Your assignment
Every record here needs to be written out again exactly.

Stored data
/-- VRET_DISTURBANCE: a word with one wrong bit reads CORRECTED with the data as last written, one with two wrong bits
UNCORRECTABLE with the data as found; every other word reads as before. -/
def Obligations.WrongBitsAreJudged : Prop :=
  ∀ (a : BitVec 11) (j k : Fin 39) (s : State), (Memory.word s.tst.mem a.toNat).flips = 0 →
    (∃ m, exec (.vretDisturbance a (BitVec.twoPow 39 j)) s = .next { s with tst.mem := m }
      ∧ Memory.read m a.toNat
          = { address := a.toNat, judge := .corrected, data := (Memory.word s.tst.mem a.toNat).written.toNat }
      ∧ ∀ b, b ≠ a.toNat → Memory.read m b = Memory.read s.tst.mem b)
    ∧ (j ≠ k → ∃ m, exec (.vretDisturbance a (BitVec.twoPow 39 j ^^^ BitVec.twoPow 39 k)) s
          = .next { s with tst.mem := m }
      ∧ Memory.read m a.toNat
          = { address := a.toNat, judge := .uncorrectable,
              data := ((Memory.word s.tst.mem a.toNat).written
                ^^^ (BitVec.twoPow 39 j ^^^ BitVec.twoPow 39 k).extractLsb' 0 32).toNat }
      ∧ ∀ b, b ≠ a.toNat → Memory.read m b = Memory.read s.tst.mem b)

/-- The item posting word by word (R145, R146, Table 8-6): each word it can read takes its addition and reads SOUND, an
UNCORRECTABLE one stays, the amount limit keeps both amounts and sets its flag, an uncorrectable word met sets uncorrectable
seen, and each word judged not SOUND is found once. It keeps the station item amount the sum of the eight department amounts;
and every step leaves the amounts in step, or one of them marked, in every state that has them so. A disturbance of the
retention supply is left out: of three or more wrong bits a read may judge anything (R141, log 1). The places of the flags
are the model's (log 7), and at the amount limit that the department amount is not judged and a CORRECTED station item amount
not repaired (log 44). -/
def Obligations.ItemPostingKeepsTheAmountsInStep : Prop :=
  (∀ (m : Memory) (dept price : Nat) (weight : Option Nat) (e : OpEffect) (limit bad : Bool) (amounts others : List (Nat × Nat)),
    1 ≤ dept → dept ≤ 8 → e = runOp m (.itemPosting dept price weight) →
    (limit = true ↔ (Memory.read m 80).judge ≠ .uncorrectable ∧ 4294967295 < (Memory.read m 80).data + price) →
    amounts = (if limit then [] else [(8 + 3 * (dept - 1), price), (80, price)]) →
    others = [(9 + 3 * (dept - 1), 1), (81, 1)] ++ (match weight with | none => [] | some g => [(10 + 3 * (dept - 1), g)]) →
    (bad = true ↔ ∃ p ∈ amounts ++ others, (Memory.read m p.1).judge = .uncorrectable) →
    (∀ p ∈ amounts ++ others,
        ((Memory.read m p.1).judge ≠ .uncorrectable → Memory.read e.mem p.1
          = { address := p.1, judge := .sound, data := min ((Memory.read m p.1).data + p.2) 4294967295 })
        ∧ ((Memory.read m p.1).judge = .uncorrectable → Memory.read e.mem p.1 = Memory.read m p.1))
      ∧ (∀ a, a ≠ 92 → (∀ p ∈ amounts ++ others, p.1 ≠ a) → Memory.read e.mem a = Memory.read m a)
      -- the flag word: uncorrectable seen is 2, amount limit 4
      ∧ ((limit = false ∧ bad = false) ∨ (Memory.read m 92).judge = .uncorrectable →
          Memory.read e.mem 92 = Memory.read m 92)
      ∧ (limit = true ∨ bad = true → (Memory.read m 92).judge ≠ .uncorrectable → ∀ d, d = (Memory.read m 92).data →
          Memory.read e.mem 92
            = { address := 92, judge := .sound,
                data := d + (if bad = true ∧ d / 2 % 2 = 0 then 2 else 0) + (if limit = true ∧ d / 4 % 2 = 0 then 4 else 0) })
      -- the finds, the station item amount first
      ∧ (∀ read : List Nat,
          read = 80 :: ((if limit then [] else [8 + 3 * (dept - 1)]) ++ [9 + 3 * (dept - 1)]
            ++ (if weight.isSome then [10 + 3 * (dept - 1)] else []) ++ [81] ++ (if limit || bad then [92] else [])) →
          e.finds.map (fun f => (f.address, f.judge, f.kind))
            = (read.filter (fun a => decide ((Memory.read m a).judge ≠ .sound))).map
                (fun a => (a, (Memory.read m a).judge, FindKind.update)))
      ∧ (∀ f ∈ e.finds, f.judge = .corrected → (f.repaired = true ↔ limit = false ∨ f.address ≠ 80)))
  ∧ (∀ (m : Memory) (dept price : Nat) (weight : Option Nat), 1 ≤ dept → dept ≤ 8 →
    (∀ o < 85, (Memory.read m (8 + o)).judge = .sound) →
    (Memory.read m 80).data = ((List.range 8).map fun d => (Memory.read m (8 + 3 * d)).data).sum →
    (∀ o < 85, (Memory.read (runOp m (.itemPosting dept price weight)).mem (8 + o)).judge = .sound)
      ∧ (Memory.read (runOp m (.itemPosting dept price weight)).mem 80).data
          = ((List.range 8).map fun d =>
              (Memory.read (runOp m (.itemPosting dept price weight)).mem (8 + 3 * d)).data).sum
      ∧ (Memory.read (runOp m (.itemPosting dept price weight)).mem 80).data
          = (if (Memory.read m 80).data + price ≤ 4294967295 then (Memory.read m 80).data + price
             else (Memory.read m 80).data))
  ∧ (∀ s t : State, s.AmountsInStep → (∀ a flips, s.pending.head? ≠ some (.vretDisturbance a flips)) →
      step s = .next t → t.AmountsInStep)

Worked solution
/-- VRET_DISTURBANCE: a word with one wrong bit reads CORRECTED with the data as last written, one with two wrong bits
UNCORRECTABLE with the data as found; every other word reads as before. -/
def Obligations.WrongBitsAreJudged : Prop :=
  ∀ (a : BitVec 11) (j k : Fin 39) (s : State), (Memory.word s.tst.mem a.toNat).flips = 0 →
    (∃ m, exec (.vretDisturbance a (BitVec.twoPow 39 j)) s = .next { s with tst.mem := m }
      ∧ Memory.read m a.toNat
          = { address := a.toNat, judge := .corrected, data := (Memory.word s.tst.mem a.toNat).written.toNat }
      ∧ ∀ b, b ≠ a.toNat → Memory.read m b = Memory.read s.tst.mem b)
    ∧ (j ≠ k → ∃ m, exec (.vretDisturbance a (BitVec.twoPow 39 j ^^^ BitVec.twoPow 39 k)) s
          = .next { s with tst.mem := m }
      ∧ Memory.read m a.toNat
          = { address := a.toNat, judge := .uncorrectable,
              data := ((Memory.word s.tst.mem a.toNat).written
                ^^^ (BitVec.twoPow 39 j ^^^ BitVec.twoPow 39 k).extractLsb' 0 32).toNat }
      ∧ ∀ b, b ≠ a.toNat → Memory.read m b = Memory.read s.tst.mem b)

/-- The item posting word by word (R145, R146, Table 8-6): each word it can read takes its addition and reads SOUND, an
UNCORRECTABLE one stays, the amount limit keeps both amounts and sets its flag, an uncorrectable word met sets uncorrectable
seen, and each word judged not SOUND is found once. It keeps the station item amount the sum of the eight department amounts;
and every step leaves the amounts in step, or one of them marked, in every state that has them so. A disturbance of the
retention supply is left out: of three or more wrong bits a read may judge anything (R141, log 1). The places of the flags
are the model's (log 7), and at the amount limit that the department amount is not judged and a CORRECTED station item amount
not repaired (log 44). -/
def Obligations.ItemPostingKeepsTheAmountsInStep : Prop :=
  (∀ (m : Memory) (dept price : Nat) (weight : Option Nat) (e : OpEffect) (limit bad : Bool) (amounts others : List (Nat × Nat)),
    1 ≤ dept → dept ≤ 8 → e = runOp m (.itemPosting dept price weight) →
    (limit = true ↔ (Memory.read m 80).judge ≠ .uncorrectable ∧ 4294967295 < (Memory.read m 80).data + price) →
    amounts = (if limit then [] else [(8 + 3 * (dept - 1), price), (80, price)]) →
    others = [(9 + 3 * (dept - 1), 1), (81, 1)] ++ (match weight with | none => [] | some g => [(10 + 3 * (dept - 1), g)]) →
    (bad = true ↔ ∃ p ∈ amounts ++ others, (Memory.read m p.1).judge = .uncorrectable) →
    (∀ p ∈ amounts ++ others,
        ((Memory.read m p.1).judge ≠ .uncorrectable → Memory.read e.mem p.1
          = { address := p.1, judge := .sound, data := min ((Memory.read m p.1).data + p.2) 4294967295 })
        ∧ ((Memory.read m p.1).judge = .uncorrectable → Memory.read e.mem p.1 = Memory.read m p.1))
      ∧ (∀ a, a ≠ 92 → (∀ p ∈ amounts ++ others, p.1 ≠ a) → Memory.read e.mem a = Memory.read m a)
      -- the flag word: uncorrectable seen is 2, amount limit 4
      ∧ ((limit = false ∧ bad = false) ∨ (Memory.read m 92).judge = .uncorrectable →
          Memory.read e.mem 92 = Memory.read m 92)
      ∧ (limit = true ∨ bad = true → (Memory.read m 92).judge ≠ .uncorrectable → ∀ d, d = (Memory.read m 92).data →
          Memory.read e.mem 92
            = { address := 92, judge := .sound,
                data := d + (if bad = true ∧ d / 2 % 2 = 0 then 2 else 0) + (if limit = true ∧ d / 4 % 2 = 0 then 4 else 0) })
      -- the finds, the station item amount first
      ∧ (∀ read : List Nat,
          read = 80 :: ((if limit then [] else [8 + 3 * (dept - 1)]) ++ [9 + 3 * (dept - 1)]
            ++ (if weight.isSome then [10 + 3 * (dept - 1)] else []) ++ [81] ++ (if limit || bad then [92] else [])) →
          e.finds.map (fun f => (f.address, f.judge, f.kind))
            = (read.filter (fun a => decide ((Memory.read m a).judge ≠ .sound))).map
                (fun a => (a, (Memory.read m a).judge, FindKind.update)))
      ∧ (∀ f ∈ e.finds, f.judge = .corrected → (f.repaired = true ↔ limit = false ∨ f.address ≠ 80)))
  ∧ (∀ (m : Memory) (dept price : Nat) (weight : Option Nat), 1 ≤ dept → dept ≤ 8 →
    (∀ o < 85, (Memory.read m (8 + o)).judge = .sound) →
    (Memory.read m 80).data = ((List.range 8).map fun d => (Memory.read m (8 + 3 * d)).data).sum →
    (∀ o < 85, (Memory.read (runOp m (.itemPosting dept price weight)).mem (8 + o)).judge = .sound)
      ∧ (Memory.read (runOp m (.itemPosting dept price weight)).mem 80).data
          = ((List.range 8).map fun d =>
              (Memory.read (runOp m (.itemPosting dept price weight)).mem (8 + 3 * d)).data).sum
      ∧ (Memory.read (runOp m (.itemPosting dept price weight)).mem 80).data
          = (if (Memory.read m 80).data + price ≤ 4294967295 then (Memory.read m 80).data + price
             else (Memory.read m 80).data))
  ∧ (∀ s t : State, s.AmountsInStep → (∀ a flips, s.pending.head? ≠ some (.vretDisturbance a flips)) →
      step s = .next t → t.AmountsInStep)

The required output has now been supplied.